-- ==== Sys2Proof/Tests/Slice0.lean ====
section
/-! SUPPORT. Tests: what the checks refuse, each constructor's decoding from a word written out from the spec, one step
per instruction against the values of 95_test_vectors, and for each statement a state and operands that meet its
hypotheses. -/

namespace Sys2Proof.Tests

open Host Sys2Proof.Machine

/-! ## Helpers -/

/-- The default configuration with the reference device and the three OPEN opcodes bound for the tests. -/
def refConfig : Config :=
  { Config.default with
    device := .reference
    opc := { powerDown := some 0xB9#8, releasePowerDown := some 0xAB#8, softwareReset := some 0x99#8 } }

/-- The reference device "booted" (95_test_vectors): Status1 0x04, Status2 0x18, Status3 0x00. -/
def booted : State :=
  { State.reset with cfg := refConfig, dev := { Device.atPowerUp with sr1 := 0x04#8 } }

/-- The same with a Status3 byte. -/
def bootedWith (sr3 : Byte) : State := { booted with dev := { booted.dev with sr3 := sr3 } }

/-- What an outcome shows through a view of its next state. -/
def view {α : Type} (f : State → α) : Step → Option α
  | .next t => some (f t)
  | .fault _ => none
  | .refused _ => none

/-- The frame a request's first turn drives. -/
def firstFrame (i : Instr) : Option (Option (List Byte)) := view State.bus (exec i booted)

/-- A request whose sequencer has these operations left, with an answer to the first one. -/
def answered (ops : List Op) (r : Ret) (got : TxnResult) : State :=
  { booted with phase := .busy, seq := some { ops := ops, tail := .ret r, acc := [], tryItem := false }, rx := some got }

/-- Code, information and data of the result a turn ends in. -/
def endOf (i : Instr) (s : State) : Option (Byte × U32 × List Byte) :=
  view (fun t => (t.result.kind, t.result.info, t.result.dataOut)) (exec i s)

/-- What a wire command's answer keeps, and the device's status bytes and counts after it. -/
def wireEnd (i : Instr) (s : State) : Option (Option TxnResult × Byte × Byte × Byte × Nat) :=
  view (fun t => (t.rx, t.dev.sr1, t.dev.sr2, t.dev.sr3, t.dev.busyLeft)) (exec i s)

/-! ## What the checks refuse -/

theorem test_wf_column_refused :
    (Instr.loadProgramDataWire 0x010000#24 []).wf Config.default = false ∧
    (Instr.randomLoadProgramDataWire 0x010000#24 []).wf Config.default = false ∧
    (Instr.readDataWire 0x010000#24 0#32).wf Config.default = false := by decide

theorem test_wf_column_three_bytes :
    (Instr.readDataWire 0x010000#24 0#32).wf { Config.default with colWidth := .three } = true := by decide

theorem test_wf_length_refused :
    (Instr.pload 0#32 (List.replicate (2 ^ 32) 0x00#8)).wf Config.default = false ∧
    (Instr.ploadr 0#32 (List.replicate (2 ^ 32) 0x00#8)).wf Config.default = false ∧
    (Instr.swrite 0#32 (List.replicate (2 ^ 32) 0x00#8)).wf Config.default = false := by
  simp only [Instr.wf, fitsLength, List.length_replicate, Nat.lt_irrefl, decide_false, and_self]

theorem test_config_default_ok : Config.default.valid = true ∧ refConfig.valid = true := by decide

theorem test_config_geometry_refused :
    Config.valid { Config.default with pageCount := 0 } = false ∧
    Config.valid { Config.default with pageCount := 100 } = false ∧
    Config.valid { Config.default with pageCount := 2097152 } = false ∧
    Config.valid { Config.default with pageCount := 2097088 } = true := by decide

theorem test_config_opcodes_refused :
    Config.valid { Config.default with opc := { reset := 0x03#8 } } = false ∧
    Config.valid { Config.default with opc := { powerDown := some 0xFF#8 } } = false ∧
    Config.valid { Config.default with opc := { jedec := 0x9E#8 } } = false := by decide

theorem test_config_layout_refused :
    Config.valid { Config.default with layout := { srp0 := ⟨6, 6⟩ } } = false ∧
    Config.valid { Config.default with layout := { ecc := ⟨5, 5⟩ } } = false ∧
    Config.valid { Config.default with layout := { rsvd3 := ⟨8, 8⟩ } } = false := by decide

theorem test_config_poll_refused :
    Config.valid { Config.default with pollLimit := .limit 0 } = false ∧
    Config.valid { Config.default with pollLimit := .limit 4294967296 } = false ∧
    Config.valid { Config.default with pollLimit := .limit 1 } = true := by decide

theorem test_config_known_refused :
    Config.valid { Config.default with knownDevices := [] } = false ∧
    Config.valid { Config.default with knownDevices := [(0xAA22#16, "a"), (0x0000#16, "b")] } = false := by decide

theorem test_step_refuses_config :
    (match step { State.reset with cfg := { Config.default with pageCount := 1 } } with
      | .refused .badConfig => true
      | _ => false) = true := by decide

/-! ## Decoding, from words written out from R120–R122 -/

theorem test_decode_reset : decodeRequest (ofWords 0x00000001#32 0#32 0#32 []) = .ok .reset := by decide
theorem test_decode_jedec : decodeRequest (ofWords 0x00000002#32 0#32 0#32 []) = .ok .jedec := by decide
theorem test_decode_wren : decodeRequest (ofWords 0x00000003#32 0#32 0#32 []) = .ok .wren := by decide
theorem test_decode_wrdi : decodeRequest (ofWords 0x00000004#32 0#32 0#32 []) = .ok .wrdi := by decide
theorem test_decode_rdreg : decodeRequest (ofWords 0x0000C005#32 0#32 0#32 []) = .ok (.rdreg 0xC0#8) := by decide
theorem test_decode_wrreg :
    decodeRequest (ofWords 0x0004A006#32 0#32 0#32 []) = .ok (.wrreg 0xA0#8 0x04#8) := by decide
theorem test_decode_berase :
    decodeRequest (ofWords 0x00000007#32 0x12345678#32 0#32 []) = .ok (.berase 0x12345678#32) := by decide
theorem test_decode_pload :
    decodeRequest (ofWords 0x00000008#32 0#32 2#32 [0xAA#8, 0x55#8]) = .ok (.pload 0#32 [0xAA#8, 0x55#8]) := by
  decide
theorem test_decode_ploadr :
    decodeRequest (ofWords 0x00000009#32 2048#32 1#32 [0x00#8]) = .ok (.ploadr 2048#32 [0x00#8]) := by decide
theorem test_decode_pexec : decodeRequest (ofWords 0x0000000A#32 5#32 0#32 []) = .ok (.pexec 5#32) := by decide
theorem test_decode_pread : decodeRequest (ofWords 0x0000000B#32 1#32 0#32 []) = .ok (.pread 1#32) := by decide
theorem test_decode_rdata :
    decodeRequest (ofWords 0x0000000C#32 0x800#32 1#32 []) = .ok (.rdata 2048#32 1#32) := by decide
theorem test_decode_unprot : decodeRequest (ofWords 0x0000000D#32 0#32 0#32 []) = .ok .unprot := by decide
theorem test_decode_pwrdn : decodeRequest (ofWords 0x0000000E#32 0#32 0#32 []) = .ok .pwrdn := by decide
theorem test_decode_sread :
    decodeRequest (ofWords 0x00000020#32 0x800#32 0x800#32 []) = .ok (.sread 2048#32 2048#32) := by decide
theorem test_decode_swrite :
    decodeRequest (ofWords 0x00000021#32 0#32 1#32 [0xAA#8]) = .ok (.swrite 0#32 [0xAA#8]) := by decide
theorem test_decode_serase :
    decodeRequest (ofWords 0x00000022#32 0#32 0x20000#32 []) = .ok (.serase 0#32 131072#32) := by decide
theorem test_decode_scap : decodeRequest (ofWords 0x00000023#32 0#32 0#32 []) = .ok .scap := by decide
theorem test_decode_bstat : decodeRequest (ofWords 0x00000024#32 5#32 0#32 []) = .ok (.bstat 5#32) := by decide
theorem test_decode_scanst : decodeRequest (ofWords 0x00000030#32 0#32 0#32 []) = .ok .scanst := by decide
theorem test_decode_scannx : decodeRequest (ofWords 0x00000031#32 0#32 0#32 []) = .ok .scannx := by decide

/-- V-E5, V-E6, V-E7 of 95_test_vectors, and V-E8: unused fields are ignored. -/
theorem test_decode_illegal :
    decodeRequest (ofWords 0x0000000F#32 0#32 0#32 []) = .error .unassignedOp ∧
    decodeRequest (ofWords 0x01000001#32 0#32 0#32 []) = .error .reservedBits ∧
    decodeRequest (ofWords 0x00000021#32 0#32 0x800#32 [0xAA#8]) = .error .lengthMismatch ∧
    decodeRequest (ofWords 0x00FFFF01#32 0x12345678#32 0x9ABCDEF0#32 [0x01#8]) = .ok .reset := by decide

◆ ◆ ◆ ◆ ◆

**What to work on**
Look above for the line containing "decodeRequest (ofWords 0x00000022#32". Output from there through the line containing "theorem test_decode_scannx : decodeRequest", exactly and inclusively.

**Answer to the problem**
    decodeRequest (ofWords 0x00000022#32 0#32 0x20000#32 []) = .ok (.serase 0#32 131072#32) := by decide
theorem test_decode_scap : decodeRequest (ofWords 0x00000023#32 0#32 0#32 []) = .ok .scap := by decide
theorem test_decode_bstat : decodeRequest (ofWords 0x00000024#32 5#32 0#32 []) = .ok (.bstat 5#32) := by decide
theorem test_decode_scanst : decodeRequest (ofWords 0x00000030#32 0#32 0#32 []) = .ok .scanst := by decide
theorem test_decode_scannx : decodeRequest (ofWords 0x00000031#32 0#32 0#32 []) = .ok .scannx := by decide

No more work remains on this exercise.